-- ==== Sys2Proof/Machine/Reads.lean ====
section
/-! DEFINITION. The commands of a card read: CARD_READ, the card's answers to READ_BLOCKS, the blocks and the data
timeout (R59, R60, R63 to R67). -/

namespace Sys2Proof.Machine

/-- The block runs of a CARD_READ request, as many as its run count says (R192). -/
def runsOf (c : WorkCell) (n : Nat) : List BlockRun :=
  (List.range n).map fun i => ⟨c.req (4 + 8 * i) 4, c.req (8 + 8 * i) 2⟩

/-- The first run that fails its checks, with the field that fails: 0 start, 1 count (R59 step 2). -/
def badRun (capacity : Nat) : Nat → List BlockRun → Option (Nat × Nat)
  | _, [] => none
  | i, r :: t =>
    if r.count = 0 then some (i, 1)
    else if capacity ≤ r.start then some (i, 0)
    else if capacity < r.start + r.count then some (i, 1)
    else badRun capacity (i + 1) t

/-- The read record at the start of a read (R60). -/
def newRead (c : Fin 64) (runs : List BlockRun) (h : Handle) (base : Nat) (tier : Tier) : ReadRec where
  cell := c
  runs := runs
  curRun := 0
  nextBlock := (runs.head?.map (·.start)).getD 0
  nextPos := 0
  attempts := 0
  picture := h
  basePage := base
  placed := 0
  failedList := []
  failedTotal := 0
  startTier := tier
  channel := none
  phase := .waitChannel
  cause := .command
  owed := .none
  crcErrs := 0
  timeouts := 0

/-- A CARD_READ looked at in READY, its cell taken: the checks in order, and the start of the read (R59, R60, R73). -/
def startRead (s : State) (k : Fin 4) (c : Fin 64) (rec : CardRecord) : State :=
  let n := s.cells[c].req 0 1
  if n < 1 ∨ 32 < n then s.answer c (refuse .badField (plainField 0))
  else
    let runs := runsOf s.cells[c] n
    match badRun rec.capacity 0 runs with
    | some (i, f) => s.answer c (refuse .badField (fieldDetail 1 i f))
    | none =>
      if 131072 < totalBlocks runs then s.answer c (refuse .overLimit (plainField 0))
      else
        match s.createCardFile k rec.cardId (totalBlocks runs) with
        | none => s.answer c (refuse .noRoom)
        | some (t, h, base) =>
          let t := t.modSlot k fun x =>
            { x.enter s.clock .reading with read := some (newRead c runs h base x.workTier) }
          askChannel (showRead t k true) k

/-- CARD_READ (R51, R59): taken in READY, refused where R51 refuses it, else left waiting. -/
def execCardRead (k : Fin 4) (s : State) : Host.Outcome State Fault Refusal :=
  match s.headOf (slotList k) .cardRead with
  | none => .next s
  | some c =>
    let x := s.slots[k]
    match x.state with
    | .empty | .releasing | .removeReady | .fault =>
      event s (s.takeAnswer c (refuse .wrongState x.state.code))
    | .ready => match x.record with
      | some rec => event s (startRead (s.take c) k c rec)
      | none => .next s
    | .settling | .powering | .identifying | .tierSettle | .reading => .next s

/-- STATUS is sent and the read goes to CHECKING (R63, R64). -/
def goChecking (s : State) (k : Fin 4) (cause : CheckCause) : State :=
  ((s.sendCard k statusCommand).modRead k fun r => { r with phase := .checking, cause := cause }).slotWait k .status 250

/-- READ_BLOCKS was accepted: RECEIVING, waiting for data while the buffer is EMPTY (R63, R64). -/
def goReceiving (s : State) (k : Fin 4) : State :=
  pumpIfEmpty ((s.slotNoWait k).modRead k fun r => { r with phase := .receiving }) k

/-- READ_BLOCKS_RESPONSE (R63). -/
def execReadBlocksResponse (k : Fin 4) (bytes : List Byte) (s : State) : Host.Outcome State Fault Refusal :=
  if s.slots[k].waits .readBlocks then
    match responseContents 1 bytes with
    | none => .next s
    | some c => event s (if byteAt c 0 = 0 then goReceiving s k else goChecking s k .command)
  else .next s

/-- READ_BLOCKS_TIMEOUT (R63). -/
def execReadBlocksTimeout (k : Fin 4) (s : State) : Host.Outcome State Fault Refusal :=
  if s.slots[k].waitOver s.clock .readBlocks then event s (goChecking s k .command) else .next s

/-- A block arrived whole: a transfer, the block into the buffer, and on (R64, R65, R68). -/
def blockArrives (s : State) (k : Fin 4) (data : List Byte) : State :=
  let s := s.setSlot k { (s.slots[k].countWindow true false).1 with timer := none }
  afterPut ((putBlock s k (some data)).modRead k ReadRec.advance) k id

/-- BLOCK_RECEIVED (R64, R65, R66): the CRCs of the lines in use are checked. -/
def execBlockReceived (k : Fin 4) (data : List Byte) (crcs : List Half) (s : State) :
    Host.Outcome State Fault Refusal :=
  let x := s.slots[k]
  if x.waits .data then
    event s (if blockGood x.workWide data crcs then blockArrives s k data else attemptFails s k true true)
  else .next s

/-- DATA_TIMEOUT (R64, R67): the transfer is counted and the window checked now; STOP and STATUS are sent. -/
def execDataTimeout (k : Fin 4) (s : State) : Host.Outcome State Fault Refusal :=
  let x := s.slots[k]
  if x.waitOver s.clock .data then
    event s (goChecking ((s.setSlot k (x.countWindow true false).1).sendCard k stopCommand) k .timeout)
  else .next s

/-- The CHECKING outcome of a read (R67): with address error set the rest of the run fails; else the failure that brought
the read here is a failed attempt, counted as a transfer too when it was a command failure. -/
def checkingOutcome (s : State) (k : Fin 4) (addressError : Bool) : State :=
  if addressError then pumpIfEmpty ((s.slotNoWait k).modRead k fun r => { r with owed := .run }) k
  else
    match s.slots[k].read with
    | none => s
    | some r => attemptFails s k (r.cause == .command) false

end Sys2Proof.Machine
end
...
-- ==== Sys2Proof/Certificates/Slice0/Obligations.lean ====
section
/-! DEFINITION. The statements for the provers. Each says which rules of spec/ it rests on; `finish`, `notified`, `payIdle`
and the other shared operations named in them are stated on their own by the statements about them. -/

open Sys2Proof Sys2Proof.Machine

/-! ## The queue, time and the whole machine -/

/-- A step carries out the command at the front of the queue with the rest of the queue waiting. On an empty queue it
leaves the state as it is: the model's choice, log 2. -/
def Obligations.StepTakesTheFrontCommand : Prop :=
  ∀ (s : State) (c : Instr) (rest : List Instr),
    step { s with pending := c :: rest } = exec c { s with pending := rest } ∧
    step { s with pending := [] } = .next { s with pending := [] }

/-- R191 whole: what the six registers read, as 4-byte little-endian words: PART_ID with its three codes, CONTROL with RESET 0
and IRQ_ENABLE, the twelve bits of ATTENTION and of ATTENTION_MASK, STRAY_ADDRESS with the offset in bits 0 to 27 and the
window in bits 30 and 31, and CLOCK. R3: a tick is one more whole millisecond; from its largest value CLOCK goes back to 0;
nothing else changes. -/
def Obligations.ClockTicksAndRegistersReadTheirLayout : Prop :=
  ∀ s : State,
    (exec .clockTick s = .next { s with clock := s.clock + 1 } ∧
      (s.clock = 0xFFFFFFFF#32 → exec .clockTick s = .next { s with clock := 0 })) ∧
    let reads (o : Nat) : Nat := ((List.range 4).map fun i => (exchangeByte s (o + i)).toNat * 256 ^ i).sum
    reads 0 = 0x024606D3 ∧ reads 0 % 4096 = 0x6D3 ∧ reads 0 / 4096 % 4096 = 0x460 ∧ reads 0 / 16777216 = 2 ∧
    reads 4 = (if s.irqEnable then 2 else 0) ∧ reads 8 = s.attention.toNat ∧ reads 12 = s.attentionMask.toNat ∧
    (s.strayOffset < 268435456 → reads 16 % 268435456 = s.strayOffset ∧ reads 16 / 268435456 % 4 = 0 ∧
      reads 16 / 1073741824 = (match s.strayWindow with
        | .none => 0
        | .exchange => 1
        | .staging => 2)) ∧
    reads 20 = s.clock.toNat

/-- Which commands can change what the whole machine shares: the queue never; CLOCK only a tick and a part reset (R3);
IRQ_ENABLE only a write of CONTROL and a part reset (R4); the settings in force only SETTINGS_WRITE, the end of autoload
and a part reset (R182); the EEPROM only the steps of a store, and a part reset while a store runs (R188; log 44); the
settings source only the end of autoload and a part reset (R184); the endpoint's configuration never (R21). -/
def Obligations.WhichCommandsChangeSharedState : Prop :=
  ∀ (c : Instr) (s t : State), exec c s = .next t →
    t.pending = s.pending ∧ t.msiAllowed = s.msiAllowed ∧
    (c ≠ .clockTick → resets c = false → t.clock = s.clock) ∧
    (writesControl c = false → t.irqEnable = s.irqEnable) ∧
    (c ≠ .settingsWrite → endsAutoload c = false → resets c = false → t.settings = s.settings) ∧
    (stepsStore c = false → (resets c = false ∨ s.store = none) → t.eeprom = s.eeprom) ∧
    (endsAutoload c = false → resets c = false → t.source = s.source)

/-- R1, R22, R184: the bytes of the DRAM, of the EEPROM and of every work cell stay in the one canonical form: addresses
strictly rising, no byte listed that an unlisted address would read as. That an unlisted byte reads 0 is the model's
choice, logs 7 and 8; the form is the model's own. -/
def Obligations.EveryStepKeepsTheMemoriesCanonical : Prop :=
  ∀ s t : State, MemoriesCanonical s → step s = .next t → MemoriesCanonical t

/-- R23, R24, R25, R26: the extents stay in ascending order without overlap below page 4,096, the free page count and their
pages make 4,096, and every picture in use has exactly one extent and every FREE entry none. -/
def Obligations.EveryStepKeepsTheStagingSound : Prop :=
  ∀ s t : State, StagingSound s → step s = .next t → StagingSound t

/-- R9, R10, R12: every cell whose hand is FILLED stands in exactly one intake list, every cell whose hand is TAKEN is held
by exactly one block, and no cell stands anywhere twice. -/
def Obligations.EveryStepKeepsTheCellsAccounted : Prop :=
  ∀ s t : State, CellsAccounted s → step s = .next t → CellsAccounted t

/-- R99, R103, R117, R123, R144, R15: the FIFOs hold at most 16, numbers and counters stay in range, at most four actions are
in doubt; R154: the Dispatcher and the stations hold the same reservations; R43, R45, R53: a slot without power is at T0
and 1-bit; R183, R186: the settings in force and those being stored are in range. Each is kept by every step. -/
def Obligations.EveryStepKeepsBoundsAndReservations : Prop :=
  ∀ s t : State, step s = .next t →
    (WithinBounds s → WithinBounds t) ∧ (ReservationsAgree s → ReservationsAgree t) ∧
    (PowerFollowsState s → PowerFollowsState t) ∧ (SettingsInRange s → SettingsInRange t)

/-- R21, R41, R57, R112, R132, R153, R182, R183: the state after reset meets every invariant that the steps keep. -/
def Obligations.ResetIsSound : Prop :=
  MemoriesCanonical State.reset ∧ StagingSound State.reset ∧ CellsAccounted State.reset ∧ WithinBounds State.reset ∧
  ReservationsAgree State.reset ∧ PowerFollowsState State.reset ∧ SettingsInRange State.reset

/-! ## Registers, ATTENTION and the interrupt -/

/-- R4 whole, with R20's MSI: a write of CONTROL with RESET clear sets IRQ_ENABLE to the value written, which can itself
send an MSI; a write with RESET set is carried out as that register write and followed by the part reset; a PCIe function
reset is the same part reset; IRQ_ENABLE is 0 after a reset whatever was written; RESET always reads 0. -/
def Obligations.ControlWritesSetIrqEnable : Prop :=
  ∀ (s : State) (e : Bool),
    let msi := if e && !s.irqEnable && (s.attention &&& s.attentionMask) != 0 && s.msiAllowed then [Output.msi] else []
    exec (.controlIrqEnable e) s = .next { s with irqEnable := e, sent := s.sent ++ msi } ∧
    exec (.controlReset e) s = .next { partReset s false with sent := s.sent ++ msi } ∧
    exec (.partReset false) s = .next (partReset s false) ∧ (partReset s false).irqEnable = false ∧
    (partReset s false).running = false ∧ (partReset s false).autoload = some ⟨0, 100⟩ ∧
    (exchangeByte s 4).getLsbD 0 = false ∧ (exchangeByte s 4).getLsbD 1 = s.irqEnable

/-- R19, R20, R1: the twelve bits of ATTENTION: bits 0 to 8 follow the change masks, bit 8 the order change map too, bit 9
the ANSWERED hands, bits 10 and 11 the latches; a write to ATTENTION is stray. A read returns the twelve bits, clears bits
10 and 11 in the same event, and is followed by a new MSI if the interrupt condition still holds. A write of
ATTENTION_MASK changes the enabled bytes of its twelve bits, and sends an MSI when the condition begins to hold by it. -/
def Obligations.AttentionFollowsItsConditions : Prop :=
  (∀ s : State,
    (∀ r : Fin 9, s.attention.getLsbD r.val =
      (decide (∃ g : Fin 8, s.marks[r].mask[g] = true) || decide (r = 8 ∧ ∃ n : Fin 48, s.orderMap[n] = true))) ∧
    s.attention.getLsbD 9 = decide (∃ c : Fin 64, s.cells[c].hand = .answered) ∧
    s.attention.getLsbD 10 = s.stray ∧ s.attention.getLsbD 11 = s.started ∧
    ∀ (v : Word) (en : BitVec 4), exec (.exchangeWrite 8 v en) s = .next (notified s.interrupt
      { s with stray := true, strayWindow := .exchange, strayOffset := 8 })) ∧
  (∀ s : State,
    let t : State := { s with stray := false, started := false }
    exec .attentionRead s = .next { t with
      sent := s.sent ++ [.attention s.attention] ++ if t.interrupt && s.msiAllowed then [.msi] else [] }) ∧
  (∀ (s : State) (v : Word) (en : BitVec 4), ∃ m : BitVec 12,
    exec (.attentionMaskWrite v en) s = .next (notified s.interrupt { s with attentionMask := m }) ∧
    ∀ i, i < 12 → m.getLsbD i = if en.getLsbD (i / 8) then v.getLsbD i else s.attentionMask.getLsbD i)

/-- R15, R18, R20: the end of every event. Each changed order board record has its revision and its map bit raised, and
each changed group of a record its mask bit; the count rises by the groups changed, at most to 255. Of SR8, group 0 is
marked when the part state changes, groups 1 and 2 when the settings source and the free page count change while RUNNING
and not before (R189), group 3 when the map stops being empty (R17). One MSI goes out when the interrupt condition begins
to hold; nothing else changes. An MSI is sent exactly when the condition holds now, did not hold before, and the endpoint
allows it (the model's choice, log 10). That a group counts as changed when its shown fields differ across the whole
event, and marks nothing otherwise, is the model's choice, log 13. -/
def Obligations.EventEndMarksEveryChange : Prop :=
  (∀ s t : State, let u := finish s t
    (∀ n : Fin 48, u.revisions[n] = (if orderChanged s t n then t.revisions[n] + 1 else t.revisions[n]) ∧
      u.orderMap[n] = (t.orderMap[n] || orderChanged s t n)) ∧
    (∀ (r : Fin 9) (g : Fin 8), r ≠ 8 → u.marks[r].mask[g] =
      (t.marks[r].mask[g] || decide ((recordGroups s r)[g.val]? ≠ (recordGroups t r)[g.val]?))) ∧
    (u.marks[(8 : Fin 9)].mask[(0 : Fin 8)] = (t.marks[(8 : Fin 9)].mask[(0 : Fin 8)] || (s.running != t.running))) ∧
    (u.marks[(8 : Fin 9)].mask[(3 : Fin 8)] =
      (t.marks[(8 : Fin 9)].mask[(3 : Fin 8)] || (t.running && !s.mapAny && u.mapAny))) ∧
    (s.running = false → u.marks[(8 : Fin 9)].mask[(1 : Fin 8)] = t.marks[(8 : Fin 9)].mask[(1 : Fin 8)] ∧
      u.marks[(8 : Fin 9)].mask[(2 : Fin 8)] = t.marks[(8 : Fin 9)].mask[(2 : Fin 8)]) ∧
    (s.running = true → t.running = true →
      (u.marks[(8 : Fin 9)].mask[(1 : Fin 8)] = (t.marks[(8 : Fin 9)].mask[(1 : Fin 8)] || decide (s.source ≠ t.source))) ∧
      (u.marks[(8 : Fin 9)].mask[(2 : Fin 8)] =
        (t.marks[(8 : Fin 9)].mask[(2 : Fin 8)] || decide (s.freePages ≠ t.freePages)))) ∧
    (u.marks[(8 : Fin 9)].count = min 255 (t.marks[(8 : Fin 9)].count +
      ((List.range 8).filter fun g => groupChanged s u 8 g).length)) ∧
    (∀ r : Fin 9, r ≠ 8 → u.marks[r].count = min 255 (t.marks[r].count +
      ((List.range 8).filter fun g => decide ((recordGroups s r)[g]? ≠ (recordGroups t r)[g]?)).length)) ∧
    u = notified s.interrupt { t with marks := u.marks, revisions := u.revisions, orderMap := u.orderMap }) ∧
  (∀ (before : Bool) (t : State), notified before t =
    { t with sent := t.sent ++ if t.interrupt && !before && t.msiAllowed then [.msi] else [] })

* Exercise instructions *
Out of the records above, pick each line that contains the string "failure".

* Answer to this task *
/-- The CHECKING outcome of a read (R67): with address error set the rest of the run fails; else the failure that brought
the read here is a failed attempt, counted as a transfer too when it was a command failure. -/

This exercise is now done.